Your assignment.
Return every line from the one with "decode [0b00000111, 0b00010000]" through the one with "decode [0x20, 0x42, 0x13]", inclusive, exactly as it appears below.

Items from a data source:
-- ==== Sys2Proof/Tests/Slice0.lean ====
section
/-! SUPPORT. The model's own tests. Every expected value comes from spec/: the opcode table, the vectors V of 95_test_vectors.md (their number is in the test's name), its examples E, or the operand and flag rules. -/

namespace Sys2Proof.Tests

open Sys2Proof Sys2Proof.Machine

/-! Well-formedness refuses an operand that does not fit its mode. -/

theorem test_implied_takes_no_byte : Mode.fits .imp (.byte 0x00) = false := by decide
theorem test_accumulator_takes_no_word : Mode.fits .acc (.word 0x0000) = false := by decide
theorem test_immediate_needs_a_byte : Mode.fits .imm .none = false := by decide
theorem test_relative_takes_no_word : Mode.fits .rel (.word 0x0000) = false := by decide
theorem test_zero_page_takes_no_word : Mode.fits .zp (.word 0x0010) = false := by decide
theorem test_absolute_needs_two_bytes : Mode.fits .abs (.byte 0x10) = false := by decide
theorem test_indirect_needs_an_operand : Mode.fits .ind .none = false := by decide
theorem test_instruction_is_well_formed : Instr.wellFormed (.jmpInd 0x10FF) = true := by decide

/-! Decoding. -/

theorem test_decode_nothing : decode [] = .error .noOpcode := by decide
theorem test_decode_truncated_word : decode [0x8D, 0x34] = .error (.truncatedOperand 0x8D) := by decide
theorem test_decode_truncated_byte : decode [0xA9] = .error (.truncatedOperand 0xA9) := by decide
theorem test_decode_leaves_the_rest : decode [0xA9, 0x01, 0x99, 0x02, 0x00] = .ok (.ldaImm 0x01, [0x99, 0x02, 0x00]) := by decide
theorem test_encode_low_byte_first : encode (.staAbsY 0x1234) = [0x99, 0x34, 0x12] := by decide

/-! One word of each family, bit by bit: the opcode of its row, then the operand bytes (R91, R92). -/

theorem test_words_bit_by_bit_documented :
    decode [0b01101001, 0b00000001] = .ok (.adcImm 0x01, []) ∧
    decode [0b00100100, 0b00010000] = .ok (.bitZp 0x10, []) ∧
    decode [0b00001010] = .ok (.aslAcc, []) ∧
    decode [0b11001100, 0b00110100, 0b00010010] = .ok (.cpyAbs 0x1234, []) ∧
    decode [0b11110110, 0b11111111] = .ok (.incZpX 0xFF, []) ∧
    decode [0b10110001, 0b11111111] = .ok (.ldaIndY 0xFF, []) ∧
    decode [0b00001000] = .ok (.php, []) := by decide
theorem test_words_bit_by_bit_the_rest :
    decode [0b01101100, 0b11111111, 0b00010000] = .ok (.jmpInd 0x10FF, []) ∧
    decode [0b11010000, 0b11111110] = .ok (.bne 0xFE, []) ∧
    decode [0b00000111, 0b00010000] = .ok (.sloZp 0x10, []) ∧
    decode [0b10011110, 0b11110000, 0b00010010] = .ok (.shxAbsY 0x12F0, []) ∧
    decode [0b10100001, 0b11111110] = .ok (.ldaIndX 0xFE, []) ∧
    decode [0b10110110, 0b11111111] = .ok (.ldxZpY 0xFF, []) ∧
    decode [0b01111110, 0b00110100, 0b00010010] = .ok (.rorAbsX 0x1234, []) := by decide

/-! Every row of the opcode table (30_encoding.md section 2), with the operand bytes 0x42 and 0x13. -/

theorem test_decode_row0_low :
    decode [0x00] = .ok (.brk, []) ∧
    decode [0x01, 0x42] = .ok (.oraIndX 0x42, []) ∧
    decode [0x02] = .ok (.jam02, []) ∧
    decode [0x03, 0x42] = .ok (.sloIndX 0x42, []) ∧
    decode [0x04, 0x42] = .ok (.nopZp04 0x42, []) ∧
    decode [0x05, 0x42] = .ok (.oraZp 0x42, []) ∧
    decode [0x06, 0x42] = .ok (.aslZp 0x42, []) ∧
    decode [0x07, 0x42] = .ok (.sloZp 0x42, []) := by decide

theorem test_decode_row0_high :
    decode [0x08] = .ok (.php, []) ∧
    decode [0x09, 0x42] = .ok (.oraImm 0x42, []) ∧
    decode [0x0A] = .ok (.aslAcc, []) ∧
    decode [0x0B, 0x42] = .ok (.ancImm0B 0x42, []) ∧
    decode [0x0C, 0x42, 0x13] = .ok (.nopAbs 0x1342, []) ∧
    decode [0x0D, 0x42, 0x13] = .ok (.oraAbs 0x1342, []) ∧
    decode [0x0E, 0x42, 0x13] = .ok (.aslAbs 0x1342, []) ∧
    decode [0x0F, 0x42, 0x13] = .ok (.sloAbs 0x1342, []) := by decide

theorem test_decode_row1_low :
    decode [0x10, 0x42] = .ok (.bpl 0x42, []) ∧
    decode [0x11, 0x42] = .ok (.oraIndY 0x42, []) ∧
    decode [0x12] = .ok (.jam12, []) ∧
    decode [0x13, 0x42] = .ok (.sloIndY 0x42, []) ∧
    decode [0x14, 0x42] = .ok (.nopZpX14 0x42, []) ∧
    decode [0x15, 0x42] = .ok (.oraZpX 0x42, []) ∧
    decode [0x16, 0x42] = .ok (.aslZpX 0x42, []) ∧
    decode [0x17, 0x42] = .ok (.sloZpX 0x42, []) := by decide

theorem test_decode_row1_high :
    decode [0x18] = .ok (.clc, []) ∧
    decode [0x19, 0x42, 0x13] = .ok (.oraAbsY 0x1342, []) ∧
    decode [0x1A] = .ok (.nop1A, []) ∧
    decode [0x1B, 0x42, 0x13] = .ok (.sloAbsY 0x1342, []) ∧
    decode [0x1C, 0x42, 0x13] = .ok (.nopAbsX1C 0x1342, []) ∧
    decode [0x1D, 0x42, 0x13] = .ok (.oraAbsX 0x1342, []) ∧
    decode [0x1E, 0x42, 0x13] = .ok (.aslAbsX 0x1342, []) ∧
    decode [0x1F, 0x42, 0x13] = .ok (.sloAbsX 0x1342, []) := by decide

theorem test_decode_row2_low :
    decode [0x20, 0x42, 0x13] = .ok (.jsrAbs 0x1342, []) ∧
    decode [0x21, 0x42] = .ok (.andIndX 0x42, []) ∧
    decode [0x22] = .ok (.jam22, []) ∧
    decode [0x23, 0x42] = .ok (.rlaIndX 0x42, []) ∧
    decode [0x24, 0x42] = .ok (.bitZp 0x42, []) ∧
    decode [0x25, 0x42] = .ok (.andZp 0x42, []) ∧
    decode [0x26, 0x42] = .ok (.rolZp 0x42, []) ∧
    decode [0x27, 0x42] = .ok (.rlaZp 0x42, []) := by decide

theorem test_decode_row2_high :
    decode [0x28] = .ok (.plp, []) ∧
    decode [0x29, 0x42] = .ok (.andImm 0x42, []) ∧
    decode [0x2A] = .ok (.rolAcc, []) ∧
    decode [0x2B, 0x42] = .ok (.ancImm2B 0x42, []) ∧
    decode [0x2C, 0x42, 0x13] = .ok (.bitAbs 0x1342, []) ∧
    decode [0x2D, 0x42, 0x13] = .ok (.andAbs 0x1342, []) ∧
    decode [0x2E, 0x42, 0x13] = .ok (.rolAbs 0x1342, []) ∧
    decode [0x2F, 0x42, 0x13] = .ok (.rlaAbs 0x1342, []) := by decide

theorem test_decode_row3_low :
    decode [0x30, 0x42] = .ok (.bmi 0x42, []) ∧
    decode [0x31, 0x42] = .ok (.andIndY 0x42, []) ∧
    decode [0x32] = .ok (.jam32, []) ∧
    decode [0x33, 0x42] = .ok (.rlaIndY 0x42, []) ∧
    decode [0x34, 0x42] = .ok (.nopZpX34 0x42, []) ∧
    decode [0x35, 0x42] = .ok (.andZpX 0x42, []) ∧
    decode [0x36, 0x42] = .ok (.rolZpX 0x42, []) ∧
    decode [0x37, 0x42] = .ok (.rlaZpX 0x42, []) := by decide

Task output.
    decode [0b00000111, 0b00010000] = .ok (.sloZp 0x10, []) ∧
    decode [0b10011110, 0b11110000, 0b00010010] = .ok (.shxAbsY 0x12F0, []) ∧
    decode [0b10100001, 0b11111110] = .ok (.ldaIndX 0xFE, []) ∧
    decode [0b10110110, 0b11111111] = .ok (.ldxZpY 0xFF, []) ∧
    decode [0b01111110, 0b00110100, 0b00010010] = .ok (.rorAbsX 0x1234, []) := by decide

/-! Every row of the opcode table (30_encoding.md section 2), with the operand bytes 0x42 and 0x13. -/

theorem test_decode_row0_low :
    decode [0x00] = .ok (.brk, []) ∧
    decode [0x01, 0x42] = .ok (.oraIndX 0x42, []) ∧
    decode [0x02] = .ok (.jam02, []) ∧
    decode [0x03, 0x42] = .ok (.sloIndX 0x42, []) ∧
    decode [0x04, 0x42] = .ok (.nopZp04 0x42, []) ∧
    decode [0x05, 0x42] = .ok (.oraZp 0x42, []) ∧
    decode [0x06, 0x42] = .ok (.aslZp 0x42, []) ∧
    decode [0x07, 0x42] = .ok (.sloZp 0x42, []) := by decide

theorem test_decode_row0_high :
    decode [0x08] = .ok (.php, []) ∧
    decode [0x09, 0x42] = .ok (.oraImm 0x42, []) ∧
    decode [0x0A] = .ok (.aslAcc, []) ∧
    decode [0x0B, 0x42] = .ok (.ancImm0B 0x42, []) ∧
    decode [0x0C, 0x42, 0x13] = .ok (.nopAbs 0x1342, []) ∧
    decode [0x0D, 0x42, 0x13] = .ok (.oraAbs 0x1342, []) ∧
    decode [0x0E, 0x42, 0x13] = .ok (.aslAbs 0x1342, []) ∧
    decode [0x0F, 0x42, 0x13] = .ok (.sloAbs 0x1342, []) := by decide

theorem test_decode_row1_low :
    decode [0x10, 0x42] = .ok (.bpl 0x42, []) ∧
    decode [0x11, 0x42] = .ok (.oraIndY 0x42, []) ∧
    decode [0x12] = .ok (.jam12, []) ∧
    decode [0x13, 0x42] = .ok (.sloIndY 0x42, []) ∧
    decode [0x14, 0x42] = .ok (.nopZpX14 0x42, []) ∧
    decode [0x15, 0x42] = .ok (.oraZpX 0x42, []) ∧
    decode [0x16, 0x42] = .ok (.aslZpX 0x42, []) ∧
    decode [0x17, 0x42] = .ok (.sloZpX 0x42, []) := by decide

theorem test_decode_row1_high :
    decode [0x18] = .ok (.clc, []) ∧
    decode [0x19, 0x42, 0x13] = .ok (.oraAbsY 0x1342, []) ∧
    decode [0x1A] = .ok (.nop1A, []) ∧
    decode [0x1B, 0x42, 0x13] = .ok (.sloAbsY 0x1342, []) ∧
    decode [0x1C, 0x42, 0x13] = .ok (.nopAbsX1C 0x1342, []) ∧
    decode [0x1D, 0x42, 0x13] = .ok (.oraAbsX 0x1342, []) ∧
    decode [0x1E, 0x42, 0x13] = .ok (.aslAbsX 0x1342, []) ∧
    decode [0x1F, 0x42, 0x13] = .ok (.sloAbsX 0x1342, []) := by decide

theorem test_decode_row2_low :
    decode [0x20, 0x42, 0x13] = .ok (.jsrAbs 0x1342, []) ∧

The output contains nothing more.